#### [Available data]
/-- The configuration in force and the image manager's own state: `routeOrd` the tones that ROUTING names, in image order, `init` the
REG_INIT values in force, `staging` and `held` the staged bytes and their number, `sigLen` the bytes of the signature part,
`tenant` the partition whose key signed the image, `auto_` an autoload (R628), `full` whether the LOAD found a full image. -/
structure Img where
  owns : List OwnRange
  allots : List AllotRange
  yards : Tab YardComp
  routes : Tab Route
  routeOrd : List Nat
  init : Tab Word
  parts : Tab PartCfg
  links : Tab LinkCfg
  devId : Nat
  nDev : Nat
  staging : Store
  held : Nat
  fromFlash : Bool
  sigLen : Nat
  tenant : Option Nat
  auto_ : Bool
  full : Bool
  commit : Option Commit
  deriving DecidableEq, Repr, Inhabited

/-! ### Lockstep groups and Masts (chapters 1, 3, 4) -/

/-- A group command written and not yet released (R51): the command code of Table 1-14 and its release time. -/
structure LsgCmd where
  cmd : Nat
  rel : Nat
  deriving DecidableEq, Repr, Inhabited

/-- A lockstep group. GSTATE stands in GLB_LSG_STAT. `t0` is the start of the next shot or pass where one is due, `lastEnd`
the latest end signal, `shot` the shot index, `attempt` the replay count, `rpass` a reset pass in progress, `marks` the
replayable fault codes on the attempt, `causes` those not yet cleared, `holdT0` a shot start that Reef holds (R571),
`mark` a pending FLT_MARK with its release (R595), `pass` the number of passes started, and `past` the last of them that have ended: number,
shot index, replay count and marks (R129). -/
structure Group where
  cmd : Option LsgCmd
  t0 : Option Nat
  lastEnd : Nat
  shot : Nat
  attempt : Nat
  rpass : Bool
  replayDue : Bool
  marks : List Nat
  causes : List Nat
  noReplay : Bool
  held : Bool
  mark : Option Nat
  runEnd : Bool
  byService : Option Nat
  pass : Nat
  past : List (Nat × Nat × Nat × List Nat)
  deriving DecidableEq, Repr, Inhabited

/-- An active hardware loop: its LC register, first and last instruction of its body. -/
structure LoopCtx where
  lc : Nat
  first : Nat
  last : Nat
  deriving DecidableEq, Repr, Inhabited

/-- Why a Mast stands in STALL. -/
inductive MHold
  | none
  /-- R94: until the release time comes within AHEAD_MAX. -/
  | ahead (until_ : Nat)
  | fence
  /-- R114: until TB1 reaches `at_`, for a slot and a destination register. -/
  | ldd (slot gd at_ : Nat)
  /-- A routine at a WAITC microword (Table 4-3): the next address, the microwords done, U0 to U7, the program counter where it was set,
  the condition and its value; condition 4 stands for the microwords that follow until TB1 reaches the value (R132). -/
  | uc (addr done : Nat) (u : List Nat) (jump : Option Nat) (cond val : Nat)
  deriving DecidableEq, Repr, Inhabited

/-- A staged timed instruction of a WAITD path: its action and the ft its ADV adds. -/
structure Staged where
  act : TAct
  adv : Nat
  pc : Nat
  deriving DecidableEq, Repr, Inhabited

/-- A WAITD that waits (R108 to R113). -/
structure WaitD where
  slot : Nat
  dflt : Nat
  st : Nat
  lqd : Bool
  from_ : Nat
  deadline : Nat
  target : Nat
  pc : Nat
  clk : Nat
  stagedT : List Staged
  stagedF : List Staged
  deriving DecidableEq, Repr, Inhabited

/-- A SYNC that waits (R119): GROUP (mode 0) or TRIG (mode 1), the latest TB1 at which it may be satisfied, its cursor as
an absolute TB1, and the TB1 of its issue. -/
structure SyncW where
  mode : Nat
  trig : Nat
  edge : Nat
  until_ : Nat
  cursor : Nat
  at_ : Nat
  deriving DecidableEq, Repr, Inhabited

/-- The shot journal entry of a Mast (Table 3-9): index, G registers, the frames of the tones and their Pauli bits. -/
structure Journal where
  index : Nat
  g : List Word
  frames : List (Word × Word)
  deriving DecidableEq, Repr, Inhabited

/-- A map entry of the microcode (Table 4-7). -/
structure UcMap where
  kind : Nat
  opcode : Nat
  from_ : Nat
  to_ : Nat
  deriving DecidableEq, Repr, Inhabited

/-- A patch load in progress: its header fields and its map, held until the body phase ends. -/
structure UcLoad where
  body : Bool
  level : Nat
  words : Nat
  crc : Nat
  maps : List UcMap
  deriving DecidableEq, Repr, Inhabited

/-- What a Mast holds beside its registers: `clk` the TB1 of its next microword, `endAt` the latest pin end of a play and
end of a window of the shot, `outRes` RESULT records of the yard not yet at their queue. -/
structure Mast where
  clk : Nat
  loops : List LoopCtx
  hold : MHold
  waitd : Option WaitD
  sync : Option SyncW
  toShot : Nat
  endAt : Nat
  endRun : Bool
  signalled : Bool
  outRes : Nat
  journal : Journal
  ucMap : List UcMap
  ucGov : List UcMap
  ucLoad : Option UcLoad
  ucWords : Nat
  ucCrc : Nat
  haltReq : Bool
  deriving DecidableEq, Repr, Inhabited

/-- Chapters 1, 3 and 4: groups, Masts, the sequence store (yard y at byte 262,144 y) and the patch RAM (8,192 y), the hangs of the last
10 µs with their times, and the yards that need partial reconfiguration after one (Table 1-6). -/
structure Seq where
  groups : Tab Group
  masts : Tab Mast
  store : Store
  patch : Store
  hangs : List (Nat × Nat)
  hung : List Nat
  deriving DecidableEq, Repr, Inhabited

#### [To do]
Give again, exactly as written, the lines running from the first line of the data above through the line that contains "owns : List OwnRange".

#### [Problem solution]
/-- The configuration in force and the image manager's own state: `routeOrd` the tones that ROUTING names, in image order, `init` the
REG_INIT values in force, `staging` and `held` the staged bytes and their number, `sigLen` the bytes of the signature part,
`tenant` the partition whose key signed the image, `auto_` an autoload (R628), `full` whether the LOAD found a full image. -/
structure Img where
  owns : List OwnRange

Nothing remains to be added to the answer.